Friday, October 31, 2014

When Ebola Strikes The Community: 15 Funerals A Day

Three orphans from a Sierra Leone family, led by a boy who is 17.

I confess, it was a hard day for me. It's one of those days I've been through before with Julie. A trip to the hospital for a surgical procedure after a tiny beating heart inside her was silenced for reasons that remain a mystery. Just two weeks ago that tiny heart beat strong. Then some bleeding, a trip to the doctor and a weaker beating heart. Then later, more bleeding and a devastating silence. We've been blessed abundantly, 14 times to be exact. We've held and caressed all the tiny little babies, each time with inexpressible joy. I've gazed mostly through tear-stained eyes at the new little miracle in my hands, always thankful for this perfect life I'm holding and equally relieved that Julie's ordeal has passed. I wonder as I hold the infant about the new life that's being forged ahead of us, how it's a birth of new dreams and hopes and above all else, love. A deep, abiding love.

Julie and I have been through mornings like this one five times. Each different, some much more difficult than others. None of them easy. I guess I endure a silent mourning, some sort of brave face. Things get bottled up inside and I imagine it's not healthy. I don't know. It's a flawed coping method, I recognize that. Anyway, I walked around the hospital grounds in Williamsburg this morning while Julie was in surgery and I found this fiery red maple leaf on the ground. It was strikingly beautiful and the thought crossed my mind that its beauty was perfected in its death. A thousand leaves had tumbled to the ground around it yet that one stunning leaf nestled among the mulch caught my eye. I snapped a photo and I would imagine it's burnished into my memory forever. I don't pretend to understand the hows and whys of mornings like this one, except that I know that it is God's will for us. That's where I rest and that's where I find peace.

And then amidst my personal struggles I get emails like these. From a man I've never met in person -- we connected from thousands of miles away through my missions work -- whose faith is tested every minute, every second. Rev. Samuel Kargbo is awash in a sea of death in Sierra Leone, a thousand lives around him at the mercy of a vicious disease.

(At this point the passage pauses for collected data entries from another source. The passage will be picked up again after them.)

-- ==== Sys2Proof/Machine/Framer.lean ====
section
/-! DEFINITION. The framer's host operations (spec/42_framer.md R109, R110), and each wire command (R96 to R106) as a
step of its own: sent where INIT, SET_ROTATION or a rectangle transfer has come to that command with these operands, and
turned away everywhere else (DESIGN CHOICE of what turning away is, notes/assumptions/3.md). -/

namespace Sys2Proof.Machine

/-- R109: PUSH_RECT. The state check comes before the count check (R129). -/
def execPushRect (x y w h : Word) (pixels : List Word) (s : State) : Host.Outcome State Fault Refusal :=
  whenReady (.host 0x1)
    (fun s =>
      if pixels.length = w.toNat * h.toNat then
        pushRectBody (.host 0x1) x.toNat y.toNat w.toNat h.toNat pixels s
      else .raise (.invalidArgument .pixelCount) s)
    s

/-- R110: PUSH_RECT_SOLID. -/
def execPushRectSolid (x y w h color : Word) (s : State) : Host.Outcome State Fault Refusal :=
  whenReady (.host 0x2)
    (pushRectBody (.host 0x2) x.toNat y.toNat w.toNat h.toNat
      (List.replicate (w.toNat * h.toNat) color))
    s

/-- R96: sent by INIT (step 3). -/
def execSwreset (s : State) : Host.Outcome State Fault Refusal :=
  endRow (sendDue .swreset 0x01 sendSwreset s)

/-- R97: sent by INIT (step 4). -/
def execSlpout (s : State) : Host.Outcome State Fault Refusal :=
  endRow (sendDue .slpout 0x11 sendSlpout s)

/-- R98: sent by INIT (step 5). -/
def execColmod (s : State) : Host.Outcome State Fault Refusal :=
  endRow (sendDue .colmod 0x3A sendColmod s)

/-- R99: sent by a rectangle transfer for its own absolute columns, which R107 has checked. -/
def execCaset (xs xe : Word) (s : State) : Host.Outcome State Fault Refusal :=
  endRow (sendDue (.caset xs xe) 0x2A (sendCaset xs xe) s)

/-- R100: sent by a rectangle transfer for its own absolute rows, directly after CASET. -/
def execRaset (ys ye : Word) (s : State) : Host.Outcome State Fault Refusal :=
  endRow (sendDue (.raset ys ye) 0x2B (sendRaset ys ye) s)

/-- R101: sent by INIT (step 8) and by SET_ROTATION. -/
def execMadctl (r : BitVec 2) (s : State) : Host.Outcome State Fault Refusal :=
  endRow (sendDue (.madctl r) 0x36 (sendMadctl r) s)

/-- R102: sent inside PUSH_RECT_BODY only, with the rectangle's own pixels, directly after its window. -/
def execRamwr (pixels : List Word) (s : State) : Host.Outcome State Fault Refusal :=
  endRow (sendDue (.ramwr pixels) 0x2C (sendRamwr pixels) s)

/-- R103: sent by INIT (step 7) when `INVERT` is true, and never otherwise. -/
def execInvon (s : State) : Host.Outcome State Fault Refusal :=
  endRow (sendDue .invon 0x21 sendInvon s)

/-- R104: sent by INIT (step 7) when `INVERT` is false, and never otherwise. -/
def execInvoff (s : State) : Host.Outcome State Fault Refusal :=
  endRow (sendDue .invoff 0x20 sendInvoff s)

/-- R105: sent by INIT (step 9). -/
def execDispon (s : State) : Host.Outcome State Fault Refusal :=
  endRow (sendDue .dispon 0x29 sendDispon s)

/-- R106, R2: sent by INIT (step 6), for an entry of `PANEL_INIT_TABLE` only, with its opcode, payload and delay. -/
def execPanelCmd (op : Byte) (payload : List Byte) (delayMs : Nat) (s : State) : Host.Outcome State Fault Refusal :=
  endRow (sendDue (.panelCmd op payload delayMs) op (sendPanelCmd op payload delayMs) s)

end Sys2Proof.Machine
end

Ebola has cut a harvest of death through his neighborhood, his city, his country. "We see the number of deaths increasing by the day and fear is generated in us, except that we have the inner man to strengthen us," Kargbo writes.

The fear is so palpable that people are afraid to go to the hospital when they are sickened, for fear that they will be diagnosed with Ebola, he writes. "This tells you the other reason for the death of many people during this period. That is part of our responsibility to educate and sensitize people to go to the hospital."

If you look closely at the photo at the top of this post, behind the three orphans who sought food to carry them through the day, you will see a lady on the ground behind them. She has lost 13 members of her family. "It is only three of them that are surviving," Kargbo writes. "The lady lying down has not escaped the danger."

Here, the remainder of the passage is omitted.